But here is why I am here: it is slower than 1/sqrt(). something wrong in my code? please.

    #include <stdio.h>
    #include <time.h>
    #include <math.h>

    float FastInvSqrt (float number);

    int
    main ()
    {
      float x = 1.0e+100;

      int N = 100000000;
      int i = 0;

      clock_t start2 = clock (); 
      do  
        {   
          float z = 1.0 / sqrt (x);
          i++;
        }   
      while (i < N); 
      clock_t end2 = clock (); 

      double time2 = (end2 - start2) / (double) CLOCKS_PER_SEC;

      printf ("1/sqrt() spends %13f sec.\n\n", time2);

      i = 0;
      clock_t start1 = clock (); 
      do  
        {   
          float y = FastInvSqrt (x);
          i++;
        }   
      while (i < N); 
      clock_t end1 = clock (); 

      double time1 = (end1 - start1) / (double) CLOCKS_PER_SEC;



      printf ("FastInvSqrt() spends %f sec.\n\n", time1);


      printf ("fast inverse square root is faster %f times than 1/sqrt().\n", time2/time1);

      return 0;
}

float
FastInvSqrt (float x)
{
  float xhalf = 0.5F * x;
  int i = *(int *) &x;  // store floating-point bits in integer
  i = 0x5f3759df - (i >> 1);    // initial guess for Newton's method
  x = *(float *) &i;            // convert new bits into float
  x = x * (1.5 - xhalf * x * x);        // One round of Newton's method
  //x = x * (1.5 - xhalf * x * x);      // One round of Newton's method
  //x = x * (1.5 - xhalf * x * x);      // One round of Newton's method
  //x = x * (1.5 - xhalf * x * x);      // One round of Newton's method
  return x;
}

The result is as follows:

1/sqrt() spends      0.850000 sec.

FastInvSqrt() spends 0.960000 sec.

fast inverse square root is faster 0.885417 times than 1/sqrt().
2
On which value(s) are you testing your function? There could be an initial constant penalty in just running the code with, e.g., an input of 1. So maybe try some very large values, and do your benchmarking on that.Tim Biegeleisen
Your code is garbage because the loop contents don't use the results of the square root algorithms. Recode so that the loops calculate a different reciprocal square root every time and print out the sum of the results and enable optimization. Also your inverse square root takes at least 3 iterations to converge to single precision accuracy and should be computed perhaps 8 abreast so that the compiler can vectorize the operations with ymm regisers.user5713492
@San Tseng The reference for Wikipedia's claim that FastInvSqrt is four times faster than a particular alternative is a paper that was published in 2003, fifteen years ago.

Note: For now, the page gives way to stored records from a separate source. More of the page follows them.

-- ==== Sys2Proof/Word.lean ====
section
/-! DEFINITION. The word types of the complex and the shape of its sparse arrays: plain types only. -/

namespace Sys2Proof

/-- One byte of memory or of a port. -/
abbrev Byte := BitVec 8

/-- The 64-bit word of registers, handles, keys and addresses (R9). -/
abbrev Word := BitVec 64

/-- An IEEE 754 binary32 pattern (R242, R259). -/
abbrev F32 := BitVec 32

/-- An array indexed by a number, written out sparsely: the indices rise strictly, and an index that is not
listed holds the array's default element (named where the array is read). Its operations are in Machine/Tab.lean. -/
abbrev Tab (α : Type) := List (Nat × α)

end Sys2Proof
end

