/-- Bramble. `mesh` holds the links of the complex's own board; `newRoutes` are routes that are not yet in force. -/
structure Bl where
  ready     : Bool := false
  assigned  : Bool := false
  root      : Bool := false
  board     : BitVec 6 := 0
  pos       : BitVec 4 := 0
  nodeId    : BitVec 10 := 0
  discBusy  : Bool := false
  discRes   : Byte := 0
  epoch     : BitVec 16 := 0
  started   : Bool := false
  heard     : List Word := []
  assigners : List Nat := []
  routes    : Tab Nat := []
  newRoutes : Option NewRoutes := none
  mesh      : List MeshLink := []
  tree      : List (Word × Nat) := []
  shardBase : BitVec 26 := 0
  shardEn   : Bool := false
  shardOp   : OpReg := {}
  shardSlot : BitVec 6 := 0
  shardWait : List Nat := []
  dirs      : Tab DirSlot := []
  dirWait   : Tab DirWait := []
  patience  : BitVec 17 := 500
  timeouts  : Word := 0
  late      : Word := 0
  nackTx    : Word := 0
  nackRx    : Word := 0
  ports     : Tab BlPort := []
  keys      : Tab KeySlot := []
  nonces    : Tab Nat := []
  stopped   : Tab Unit := []
  reqs      : Tab RReq := []
  served    : Tab Served := []
  parts     : List PartMsg := []
  inbox     : Tab Msg := []
  deriving DecidableEq, Repr

/-! ### Coherence home -/

/-- Directory states with an entry (R366). -/
inductive DirSt where
  | shd | exc | own
  deriving DecidableEq, Repr

/-- A directory entry. The pointers name agents; `fwd` is the data an OWN line's owner last sent, which it cannot
change without a new request (R371, R372; log entry 16). `used` orders ways for R368. -/
structure DirEnt where
  st    : DirSt
  ptrs  : List Nat
  bcast : Bool
  fwd   : Option (List Byte)
  used  : Nat
  deriving DecidableEq, Repr

/-- The requests that the home serves, with the port (or `none` for the complex itself). -/
inductive HomeOp where
  | rdShared | rdUnique | upgrade
  | wb (keep : Bool) (data : List Byte)
  | rdNc (size : Nat)
  | wrNc (size : Nat) (data : List Byte)
  | atomic (size : Nat) (aop : Nat) (data : List Byte)
  | recall (inval : Bool)
  | hint (data : List Byte) (en : List Bool)
  | evict
  deriving DecidableEq, Repr

/-- A request at the home. `addr` is physical; a `direct` request is to a type that is not normal and is not snooped
(R374). -/
structure HomeReq where
  op     : HomeOp
  port   : Nat
  txn    : Byte
  addr   : Nat
  direct : Bool
  part   : Option (BitVec 3)
  deriving DecidableEq, Repr

/-- A transaction in progress on a line: the answers it awaits, as snoop IDs with their agents, the dirty data that
has come, whether the owner keeps the line dirty, whether a holder answered with a clean copy, whether its response
waits for an HRSP credit (R375), and the snoop ID of the STASH it sent (R369, R381). -/
structure Trans where
  req    : HomeReq
  awaits : List (Nat × Nat)
  data   : Option (List Byte)
  toO    : Bool
  kept   : Bool
  stash  : Bool
  resp   : Bool
  sid    : Nat
  deriving DecidableEq, Repr

/-- An outstanding snoop to a port: its line and kind (1 SNP_SHARED, 2 SNP_INV, 3 STASH). -/
structure Snoop where
  core : Nat
  line : Nat
  kind : Nat
  deriving DecidableEq, Repr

There is no particular reason to assume that what was true for the hardware platforms, toolchains, and libraries in 2003 still applies today, as all of those have changed substantially since then (e.g. the hardware instruction for square root on x86 processors have become much faster since then).njuffa
@DillonDavis Timing tests with optimization disabled are futile. The tests must calculate N different reciprocal square roots and must use all of the results in output, otherwise the optimizer can just skip the loops. To the O.P. your loops as presented execute 100000001 iterations, not just 1. If it took about a second to compute just 1 reciprocal square root, well, that would be just pitiful and it's not what is happening.user5713492
@user5713492 The floating-point units as a whole have gotten wider, but that applies to square roots and multiplies alike. Last I checked, the ratio of throughput between square roots and add/mul/fma had gotten significantly smaller than it was fifteen years ago, from 1:25 down to 1:6 (or thereabouts).njuffa

2 Answers

0
votes

I correct my code as follows: 1. compute random number, instead of a fixed number. 2. count time consumption inside while loop and sum of it.

#include <stdio.h>
#include <time.h>
#include <math.h>
#include <stdlib.h>

float FastInvSqrt (float number);

int
main ()
{
  float x=0;
  time_t t;

  srand((unsigned) time(&t));

  int N = 1000000;
  int i = 0;

  double sum_time2=0.0;

  do  
    {   
      x=(float)(rand() % 10000)*0.22158;
  clock_t start2 = clock (); 
      float z = 1.0 / sqrt (x);
  clock_t end2 = clock (); 
        sum_time2=sum_time2+(end2-start2);
      i++;
    }   
  while (i < N); 


  printf ("1/sqrt() spends %13f sec.\n\n", sum_time2/(double)CLOCKS_PER_SEC);

  double sum_time1=0.0;

  i = 0;
  do  

    {
      x=(float)(rand() % 10000)*0.22158;
  clock_t start1 = clock ();
      float y = FastInvSqrt (x);
  clock_t end1 = clock ();
        sum_time1=sum_time1+(end1-start1);
      i++;
    }
  while (i < N);

  printf ("FastInvSqrt() spends %f sec.\n\n", sum_time1/(double)CLOCKS_PER_SEC);

  printf ("fast inverse square root is faster %f times than 1/sqrt().\n", sum_time2/sum_time1);

  return 0;
}

float
FastInvSqrt (float x)
{
  float xhalf = 0.5F * x;
  int i = *(int *) &x;  // store floating-point bits in integer
  i = 0x5f3759df - (i >> 1);    // initial guess for Newton's method
  x = *(float *) &i;            // convert new bits into float
  x = x * (1.5 - xhalf * x * x);        // One round of Newton's method
  //x = x * (1.5 - xhalf * x * x);      // One round of Newton's method
  //x = x * (1.5 - xhalf * x * x);      // One round of Newton's method
  //x = x * (1.5 - xhalf * x * x);      // One round of Newton's method
  return x;
}

but fast inverse square root still slower that 1/sqrt().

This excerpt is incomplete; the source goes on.